LEMON CHICKEN ORZO SOUP




This easy to make moreish soup has it all with succulent chicken, creamy orzo pasta, zingy lemon and a tingle of cracked pepper. Why not have a go at this recipe? I promise you – you will not be disappointed.

This steaming bowl of deliciousness is perfect as a light lunch, with a side of toasted sourdough or as a small entrée to whet the appetite before a main course. You can get creative with the vegetables and can mix it up by adding anything that needs used up in the fridge.
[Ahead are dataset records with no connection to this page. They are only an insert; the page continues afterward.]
/-! `setLink` -/

@[simp] theorem setLink_fuses (s : State) (k : Nat) (l : LinkSt) : (setLink s k l).fuses = s.fuses := rfl
@[simp] theorem setLink_store (s : State) (k : Nat) (l : LinkSt) : (setLink s k l).store = s.store := rfl
@[simp] theorem setLink_sup (s : State) (k : Nat) (l : LinkSt) : (setLink s k l).sup = s.sup := rfl
@[simp] theorem setLink_time (s : State) (k : Nat) (l : LinkSt) : (setLink s k l).time = s.time := rfl
@[simp] theorem setLink_pw (s : State) (k : Nat) (l : LinkSt) : (setLink s k l).pw = s.pw := rfl
@[simp] theorem setLink_life (s : State) (k : Nat) (l : LinkSt) : (setLink s k l).life = s.life := rfl
@[simp] theorem setLink_st (s : State) (k : Nat) (l : LinkSt) : (setLink s k l).st = s.st := rfl
@[simp] theorem setLink_tr (s : State) (k : Nat) (l : LinkSt) : (setLink s k l).tr = s.tr := rfl
@[simp] theorem setLink_mb (s : State) (k : Nat) (l : LinkSt) : (setLink s k l).mb = s.mb := rfl
@[simp] theorem setLink_ctxs (s : State) (k : Nat) (l : LinkSt) : (setLink s k l).ctxs = s.ctxs := rfl
@[simp] theorem setLink_pkgs (s : State) (k : Nat) (l : LinkSt) : (setLink s k l).pkgs = s.pkgs := rfl
@[simp] theorem setLink_qpOwner (s : State) (k : Nat) (l : LinkSt) : (setLink s k l).qpOwner = s.qpOwner := rfl
@[simp] theorem setLink_winOwn (s : State) (k : Nat) (l : LinkSt) : (setLink s k l).winOwn = s.winOwn := rfl
@[simp] theorem setLink_split (s : State) (k : Nat) (l : LinkSt) : (setLink s k l).split = s.split := rfl
@[simp] theorem setLink_splitOn (s : State) (k : Nat) (l : LinkSt) : (setLink s k l).splitOn = s.splitOn := rfl
@[simp] theorem setLink_ports (s : State) (k : Nat) (l : LinkSt) : (setLink s k l).ports = s.ports := rfl
@[simp] theorem setLink_qps (s : State) (k : Nat) (l : LinkSt) : (setLink s k l).qps = s.qps := rfl
@[simp] theorem setLink_hdm (s : State) (k : Nat) (l : LinkSt) : (setLink s k l).hdm = s.hdm := rfl
@[simp] theorem setLink_taken (s : State) (k : Nat) (l : LinkSt) : (setLink s k l).taken = s.taken := rfl
@[simp] theorem setLink_takes (s : State) (k : Nat) (l : LinkSt) : (setLink s k l).takes = s.takes := rfl
@[simp] theorem setLink_msix (s : State) (k : Nat) (l : LinkSt) : (setLink s k l).msix = s.msix := rfl
@[simp] theorem setLink_cxlResp (s : State) (k : Nat) (l : LinkSt) : (setLink s k l).cxlResp = s.cxlResp := rfl
@[simp] theorem setLink_waits (s : State) (k : Nat) (l : LinkSt) : (setLink s k l).waits = s.waits := rfl
@[simp] theorem setLink_pmem (s : State) (k : Nat) (l : LinkSt) : (setLink s k l).pmem = s.pmem := rfl
@[simp] theorem setLink_pmemBad (s : State) (k : Nat) (l : LinkSt) : (setLink s k l).pmemBad = s.pmemBad := rfl
@[simp] theorem setLink_mem (s : State) (k : Nat) (l : LinkSt) : (setLink s k l).mem = s.mem := rfl
@[simp] theorem setLink_movers (s : State) (k : Nat) (l : LinkSt) : (setLink s k l).movers = s.movers := rfl
@[simp] theorem setLink_streams (s : State) (k : Nat) (l : LinkSt) : (setLink s k l).streams = s.streams := rfl
@[simp] theorem setLink_tiles (s : State) (k : Nat) (l : LinkSt) : (setLink s k l).tiles = s.tiles := rfl
@[simp] theorem setLink_harn (s : State) (k : Nat) (l : LinkSt) : (setLink s k l).harn = s.harn := rfl
@[simp] theorem setLink_overs (s : State) (k : Nat) (l : LinkSt) : (setLink s k l).overs = s.overs := rfl
@[simp] theorem setLink_insts (s : State) (k : Nat) (l : LinkSt) : (setLink s k l).insts = s.insts := rfl
@[simp] theorem setLink_saves (s : State) (k : Nat) (l : LinkSt) : (setLink s k l).saves = s.saves := rfl
@[simp] theorem setLink_rests (s : State) (k : Nat) (l : LinkSt) : (setLink s k l).rests = s.rests := rfl
@[simp] theorem setLink_ccs (s : State) (k : Nat) (l : LinkSt) : (setLink s k l).ccs = s.ccs := rfl
@[simp] theorem setLink_credits (s : State) (k : Nat) (l : LinkSt) : (setLink s k l).credits = s.credits := rfl
@[simp] theorem setLink_groups (s : State) (k : Nat) (l : LinkSt) : (setLink s k l).groups = s.groups := rfl
@[simp] theorem setLink_admits (s : State) (k : Nat) (l : LinkSt) : (setLink s k l).admits = s.admits := rfl
@[simp] theorem setLink_adapters (s : State) (k : Nat) (l : LinkSt) : (setLink s k l).adapters = s.adapters := rfl
@[simp] theorem setLink_everLoaded (s : State) (k : Nat) (l : LinkSt) : (setLink s k l).everLoaded = s.everLoaded := rfl
@[simp] theorem setLink_graphs (s : State) (k : Nat) (l : LinkSt) : (setLink s k l).graphs = s.graphs := rfl
@[simp] theorem setLink_fwds (s : State) (k : Nat) (l : LinkSt) : (setLink s k l).fwds = s.fwds := rfl
@[simp] theorem setLink_fwdNext (s : State) (k : Nat) (l : LinkSt) : (setLink s k l).fwdNext = s.fwdNext := rfl
@[simp] theorem setLink_objs (s : State) (k : Nat) (l : LinkSt) : (setLink s k l).objs = s.objs := rfl
@[simp] theorem setLink_syncOut (s : State) (k : Nat) (l : LinkSt) : (setLink s k l).syncOut = s.syncOut := rfl
@[simp] theorem setLink_waves (s : State) (k : Nat) (l : LinkSt) : (setLink s k l).waves = s.waves := rfl
@[simp] theorem setLink_relRecs (s : State) (k : Nat) (l : LinkSt) : (setLink s k l).relRecs = s.relRecs := rfl
@[simp] theorem setLink_sf (s : State) (k : Nat) (l : LinkSt) : (setLink s k l).sf = s.sf := rfl
@[simp] theorem setLink_i3c (s : State) (k : Nat) (l : LinkSt) : (setLink s k l).i3c = s.i3c := rfl
@[simp] theorem setLink_ps (s : State) (k : Nat) (l : LinkSt) : (setLink s k l).ps = s.ps := rfl
@[simp] theorem setLink_flt (s : State) (k : Nat) (l : LinkSt) : (setLink s k l).flt = s.flt := rfl
@[simp] theorem setLink_dbg (s : State) (k : Nat) (l : LinkSt) : (setLink s k l).dbg = s.dbg := rfl
@[simp] theorem setLink_snaps (s : State) (k : Nat) (l : LinkSt) : (setLink s k l).snaps = s.snaps := rfl
@[simp] theorem setLink_hwc (s : State) (k : Nat) (l : LinkSt) : (setLink s k l).hwc = s.hwc := rfl
@[simp] theorem setLink_fwc (s : State) (k : Nat) (l : LinkSt) : (setLink s k l).fwc = s.fwc := rfl
@[simp] theorem setLink_evPend (s : State) (k : Nat) (l : LinkSt) : (setLink s k l).evPend = s.evPend := rfl
@[simp] theorem setLink_clk (s : State) (k : Nat) (l : LinkSt) : (setLink s k l).clk = s.clk := rfl
@[simp] theorem setLink_clks (s : State) (k : Nat) (l : LinkSt) : (setLink s k l).clks = s.clks := rfl
@[simp] theorem setLink_w1c (s : State) (k : Nat) (l : LinkSt) : (setLink s k l).w1c = s.w1c := rfl
@[simp] theorem setLink_busy (s : State) (k : Nat) (l : LinkSt) : (setLink s k l).busy = s.busy := rfl
@[simp] theorem setLink_fv (s : State) (k : Nat) (l : LinkSt) : (setLink s k l).fv = s.fv := rfl
@[simp] theorem setLink_pending (s : State) (k : Nat) (l : LinkSt) : (setLink s k l).pending = s.pending := rfl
Did you know? Orzo, also known as ‘Risoni' is one of many very small types of pasta that Italians call ‘pastina’. These pastas are mostly used in soups, particularly broths and minestrone, rather than creamed or puréed vegetable soups. Orzo actually means ‘barley’ in Italian, and risoni translates as large rice. It’s called this because the pasta resembles an unprocessed grain of barley or rice. Though the shape was created in Italy, orzo has become extremely popular in Greek cooking and has spread throughout the Mediterranean as well as the Middle East.


Chef Dylan tip: If you want to make this with an already cooked rôtisserie-style chicken, just add the shredded chicken in at the same time as the orzo, so the chicken doesn’t overcook. It'll keep easily for 3-4 days in the fridge in an airtight container. You will need to add more chicken broth to leftovers, as the orzo pasta absorbs the liquid a bit.


El Camino de Santiago, Spain 2004

I place my cupped hand under the nozzle of the 900-year-old village fountain, and bend down to take refreshing gulps of the pure spring water. There is something magical about quenching a deep thirst, and I have to restrain myself from drinking the spring dry as I still have another 15kms until I reach the small village of Rabanal del Camino. The village is eerily empty as it’s siesta time so I fling on my 15kg backpack and continue on. The painted yellow arrows lead me through a shaded forest.


Sneaking through the canopy, the sparkling rays of sunlight light up the stones on the well-trodden path like golden coins. The air is cool and has the smell of freshly tilled soil, as I trod on; small birds dart effortlessly from branch to branch. The arrows guide me onwards as I pass a fellow peregrino who reminds me of some strange looking ganglion, with his two walking sticks robotically urging him forward, who simply grunts at me as I say “¡Hola!”. The path opens up and I can see far towards the horizon there are small hills on each side, abundant with planted wheat, swaying together like seaweed in an ocean current as the wind whips past. I stop and take it in, and there’s a sudden stillness that overcomes my mind.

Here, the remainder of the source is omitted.